/-- What a body samples lies in the textures that the command names, its slots and its list checked. -/
theorem samples_meets (hlist : firstError (listChecks i s.snap s.mem .ok) = none) (h : samples s e i = true) :
    ∃ f ∈ footprint s.snap s.mem i, e.meets f = true := by
  cases i with
  | smpNearest a wm =>
    have ha : a ∈ usedSlots (.smpNearest a wm) := by simp [usedSlots]
    exact used_in_footprint ha (onTexels_meets (nearestTexels_inTex (hslots a ha).1 _ _ _) h)
  | smpBilinear a wm =>
    have ha : a ∈ usedSlots (.smpBilinear a wm) := by simp [usedSlots]
    exact used_in_footprint ha (onTexels_meets (bilinearTexels_inTex (hslots a ha).1 _ _ _) h)
  | smpFiltered => exact filtered_in_footprint hslots (by simp [usedSlots]) h
  | smpGradient => exact gradient_in_footprint hslots (by simp [usedSlots]) h
  | noise | cells =>
    rw [samples] at h
    obtain ⟨x, y, h⟩ := anyTexel_hit h
    exact gradient_in_footprint hslots (by simp [usedSlots]) h
  | coordMatrix =>
    rw [samples] at h
    obtain ⟨x, y, h⟩ := anyTexel_hit h
    exact filtered_in_footprint hslots (by simp [usedSlots]) h
  | glowrect =>
    rw [samples] at h
    obtain ⟨u, v, h⟩ := anyDrawn_hit h
    obtain ⟨-, h⟩ := Bool.and_eq_true_iff.1 h
    exact gradient_in_footprint hslots (by simp [usedSlots]) h
  | paste =>
    rw [samples] at h
    obtain ⟨u, v, h⟩ := anyDrawn_hit h
    obtain ⟨-, h⟩ := Bool.and_eq_true_iff.1 h
    exact filtered_in_footprint hslots (by simp [usedSlots]) h
  | colorRemap =>
    rw [samples] at h
    obtain ⟨x, y, m, h⟩ := anyTexelPainting_hit h
    simp only [remapHit, Bool.and_eq_true, Bool.or_eq_true] at h
    obtain ⟨-, (h | h) | h⟩ := h <;> exact gradient_in_footprint hslots (by simp [usedSlots]) h
  | coordRemap =>
    rw [samples] at h
    obtain ⟨x, y, m, h⟩ := anyTexelPainting_hit h
    exact filtered_in_footprint hslots (by simp [usedSlots]) h
  | bump =>
    rw [samples] at h
    obtain ⟨x, y, m, h⟩ := anyTexelPainting_hit h
    simp only [bumpHit, Bool.and_eq_true, Bool.or_eq_true] at h
    obtain ⟨hmap, h⟩ | ⟨hmap, h⟩ := h <;> exact gradient_in_footprint hslots (by simp [usedSlots, hmap]) h
  | linearCombine =>
    rw [samples] at h
    obtain ⟨x, y, h⟩ := anyTexel_hit h
    obtain ⟨r, hr, h⟩ := List.any_eq_true.1 h
    have hsize : (recordTex r).sizeOk = true := inputChecks_sizeOk hlist r hr
    exact ⟨_, List.mem_append_right _ (List.mem_cons_of_mem _ (mem_recordExtents hr)),
      onTexels_meets (filteredTexels_inTex hsize _ _ _) h⟩
  | nop | pixInit8 | pixInit32 | pixLerp | pixAdd | pixMulc | pixOver | pixScreen
  | texCopy | colorMatrix | derive | blur | ternary => exact absurd h Bool.false_ne_true

end

/-! ## What a command reads or writes lies in its textures and its list -/

theorem wholeSlots_used {i : Instr} : ∀ n ∈ wholeSlots i, n ∈ usedSlots i := by
  cases i <;> simp [wholeSlots, destSlot, compatSlots, usedSlots]

theorem length_inputRecords (m : Memory) (l i n : Nat) : (inputRecords m l i n).length = n := by
  induction n generalizing i with
  | zero => rfl
  | succ n ih => simp [inputRecords, ih]

theorem recordsRead_le (i : Nat) (rs : List InputRecord) : recordsRead i rs ≤ rs.length := by
  induction rs generalizing i with
  | nil => exact le_rfl
  | cons r rs ih =>
    have hrest := ih (i + 1)
    rw [recordsRead, List.length_cons]
    split <;> omega
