-- ==== Sys2Proof/Machine/Regs.lean ====
section
/-! DEFINITION. The registers of the DK6440 (chapter 15, R588 to R592): one constant per field, named as the
manual names it, and `regTable`, the table of every register with its address, its strides, its reset word and the
access code and range of each field.  Transcribed from the register tables of the chapters; each constant's
docstring names the chapter and the rule that lays the register down. -/

namespace Sys2Proof.Machine

namespace Rg
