/-- An enabled pair breaks R305: the rules judged on a state whose FUS registers hold the new values. -/
def State.fusBad (s : State) (i : Pair) : Bool :=
  let t := s.fusT i
  let v := s.fusV i
  let mode := s.rd Rg.FUS_CTRL.MODE i.val
  s.bit Rg.FUS_CTRL.EN i.val &&
    (t = v || mode = 3 || (mode = 2 && !s.insetOk i) ||
      allPairs.any fun j => decide (j ≠ i) && s.bit Rg.FUS_CTRL.EN j.val &&
        (s.fusT j = t || s.fusT j = v || s.fusV j = t || s.fusV j = v))

/-- A FUSION_GRID upload (R309): none when a check fails. -/
def State.takeGrid (s : State) (i : Pair) (b : List Byte) : Option State :=
  if b.length ≠ 4372 ∨ field b 0 1 ≠ 8 ∨ field b 1 1 > 1 then none
  else
    let pts := (List.range 1089).map fun k => (signed 16 (field b (16 + 4 * k) 2), signed 16 (field b (18 + 4 * k) 2))
    let g : Grid := ⟨field b 1 1, field b 4 2, field b 6 2, field b 8 2, field b 10 2, pts⟩
    let s := { s with grids := s.grids.set i.val (some g) }
    let s := (s.wr Rg.FUS_GRID.LOADED 1 i.val).wr Rg.FUS_GRID.DIR g.dir i.val
    some ((s.raise Ev.FUS_GRID_IN (srcPort (s.fusV i)) (i.val * 65536 + g.dir)).fusEval i)

/-- A FUSION_GRID readback. -/
def State.gridObject (s : State) (i : Pair) : Option (List Byte) :=
  s.grids[i.val].map fun g =>
    b8 8 ++ b8 g.dir ++ [0, 0] ++ b16 g.bw ++ b16 g.bh ++ b16 g.ow ++ b16 g.oh ++ [0, 0, 0, 0] ++
      (g.pts.map fun q => b16 (unsigned 16 q.1) ++ b16 (unsigned 16 q.2)).flatten

end Sys2Proof.Machine
end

Task goal: All entries are to be copied exactly as they read.

Answer space:
/-- What a body samples lies in the textures that the command names, its slots and its list checked. -/
theorem samples_meets (hlist : firstError (listChecks i s.snap s.mem .ok) = none) (h : samples s e i = true) :
    ∃ f ∈ footprint s.snap s.mem i, e.meets f = true := by
  cases i with
  | smpNearest a wm =>
    have ha : a ∈ usedSlots (.smpNearest a wm) := by simp [usedSlots]
    exact used_in_footprint ha (onTexels_meets (nearestTexels_inTex (hslots a ha).1 _ _ _) h)
  | smpBilinear a wm =>
    have ha : a ∈ usedSlots (.smpBilinear a wm) := by simp [usedSlots]
    exact used_in_footprint ha (onTexels_meets (bilinearTexels_inTex (hslots a ha).1 _ _ _) h)
  | smpFiltered => exact filtered_in_footprint hslots (by simp [usedSlots]) h
  | smpGradient => exact gradient_in_footprint hslots (by simp [usedSlots]) h
  | noise | cells =>
    rw [samples] at h
    obtain ⟨x, y, h⟩ := anyTexel_hit h
    exact gradient_in_footprint hslots (by simp [usedSlots]) h
  | coordMatrix =>
    rw [samples] at h
    obtain ⟨x, y, h⟩ := anyTexel_hit h
    exact filtered_in_footprint hslots (by simp [usedSlots]) h
  | glowrect =>
    rw [samples] at h
    obtain ⟨u, v, h⟩ := anyDrawn_hit h
    obtain ⟨-, h⟩ := Bool.and_eq_true_iff.1 h
    exact gradient_in_footprint hslots (by simp [usedSlots]) h
  | paste =>
    rw [samples] at h
    obtain ⟨u, v, h⟩ := anyDrawn_hit h
    obtain ⟨-, h⟩ := Bool.and_eq_true_iff.1 h
    exact filtered_in_footprint hslots (by simp [usedSlots]) h
  | colorRemap =>
    rw [samples] at h
    obtain ⟨x, y, m, h⟩ := anyTexelPainting_hit h
    simp only [remapHit, Bool.and_eq_true, Bool.or_eq_true] at h
    obtain ⟨-, (h | h) | h⟩ := h <;> exact gradient_in_footprint hslots (by simp [usedSlots]) h
  | coordRemap =>
    rw [samples] at h
    obtain ⟨x, y, m, h⟩ := anyTexelPainting_hit h
    exact filtered_in_footprint hslots (by simp [usedSlots]) h
  | bump =>
    rw [samples] at h
    obtain ⟨x, y, m, h⟩ := anyTexelPainting_hit h
    simp only [bumpHit, Bool.and_eq_true, Bool.or_eq_true] at h
    obtain ⟨hmap, h⟩ | ⟨hmap, h⟩ := h <;> exact gradient_in_footprint hslots (by simp [usedSlots, hmap]) h
  | linearCombine =>
    rw [samples] at h
    obtain ⟨x, y, h⟩ := anyTexel_hit h
    obtain ⟨r, hr, h⟩ := List.any_eq_true.1 h
    have hsize : (recordTex r).sizeOk = true := inputChecks_sizeOk hlist r hr
    exact ⟨_, List.mem_append_right _ (List.mem_cons_of_mem _ (mem_recordExtents hr)),
      onTexels_meets (filteredTexels_inTex hsize _ _ _) h⟩
  | nop | pixInit8 | pixInit32 | pixLerp | pixAdd | pixMulc | pixOver | pixScreen
  | texCopy | colorMatrix | derive | blur | ternary => exact absurd h Bool.false_ne_true

end

/-! ## What a command reads or writes lies in its textures and its list -/

theorem wholeSlots_used {i : Instr} : ∀ n ∈ wholeSlots i, n ∈ usedSlots i := by
  cases i <;> simp [wholeSlots, destSlot, compatSlots, usedSlots]

theorem length_inputRecords (m : Memory) (l i n : Nat) : (inputRecords m l i n).length = n := by
  induction n generalizing i with
  | zero => rfl
  | succ n ih => simp [inputRecords, ih]

theorem recordsRead_le (i : Nat) (rs : List InputRecord) : recordsRead i rs ≤ rs.length := by
  induction rs generalizing i with
  | nil => exact le_rfl
  | cons r rs ih =>
    have hrest := ih (i + 1)
    rw [recordsRead, List.length_cons]
    split <;> omega
-- ==== Sys2Proof/Machine/Regs.lean ====
section
/-! DEFINITION. The registers of the DK6440 (chapter 15, R588 to R592): one constant per field, named as the
manual names it, and `regTable`, the table of every register with its address, its strides, its reset word and the
access code and range of each field.  Transcribed from the register tables of the chapters; each constant's
docstring names the chapter and the rule that lays the register down. -/

namespace Sys2Proof.Machine

namespace Rg
/-- An enabled pair breaks R305: the rules judged on a state whose FUS registers hold the new values. -/
def State.fusBad (s : State) (i : Pair) : Bool :=
  let t := s.fusT i
  let v := s.fusV i
  let mode := s.rd Rg.FUS_CTRL.MODE i.val
  s.bit Rg.FUS_CTRL.EN i.val &&
    (t = v || mode = 3 || (mode = 2 && !s.insetOk i) ||
      allPairs.any fun j => decide (j ≠ i) && s.bit Rg.FUS_CTRL.EN j.val &&
        (s.fusT j = t || s.fusT j = v || s.fusV j = t || s.fusV j = v))

/-- A FUSION_GRID upload (R309): none when a check fails. -/
def State.takeGrid (s : State) (i : Pair) (b : List Byte) : Option State :=
  if b.length ≠ 4372 ∨ field b 0 1 ≠ 8 ∨ field b 1 1 > 1 then none
  else
    let pts := (List.range 1089).map fun k => (signed 16 (field b (16 + 4 * k) 2), signed 16 (field b (18 + 4 * k) 2))
    let g : Grid := ⟨field b 1 1, field b 4 2, field b 6 2, field b 8 2, field b 10 2, pts⟩
    let s := { s with grids := s.grids.set i.val (some g) }
    let s := (s.wr Rg.FUS_GRID.LOADED 1 i.val).wr Rg.FUS_GRID.DIR g.dir i.val
    some ((s.raise Ev.FUS_GRID_IN (srcPort (s.fusV i)) (i.val * 65536 + g.dir)).fusEval i)

/-- A FUSION_GRID readback. -/
def State.gridObject (s : State) (i : Pair) : Option (List Byte) :=
  s.grids[i.val].map fun g =>
    b8 8 ++ b8 g.dir ++ [0, 0] ++ b16 g.bw ++ b16 g.bh ++ b16 g.ow ++ b16 g.oh ++ [0, 0, 0, 0] ++
      (g.pts.map fun q => b16 (unsigned 16 q.1) ++ b16 (unsigned 16 q.2)).flatten

end Sys2Proof.Machine
end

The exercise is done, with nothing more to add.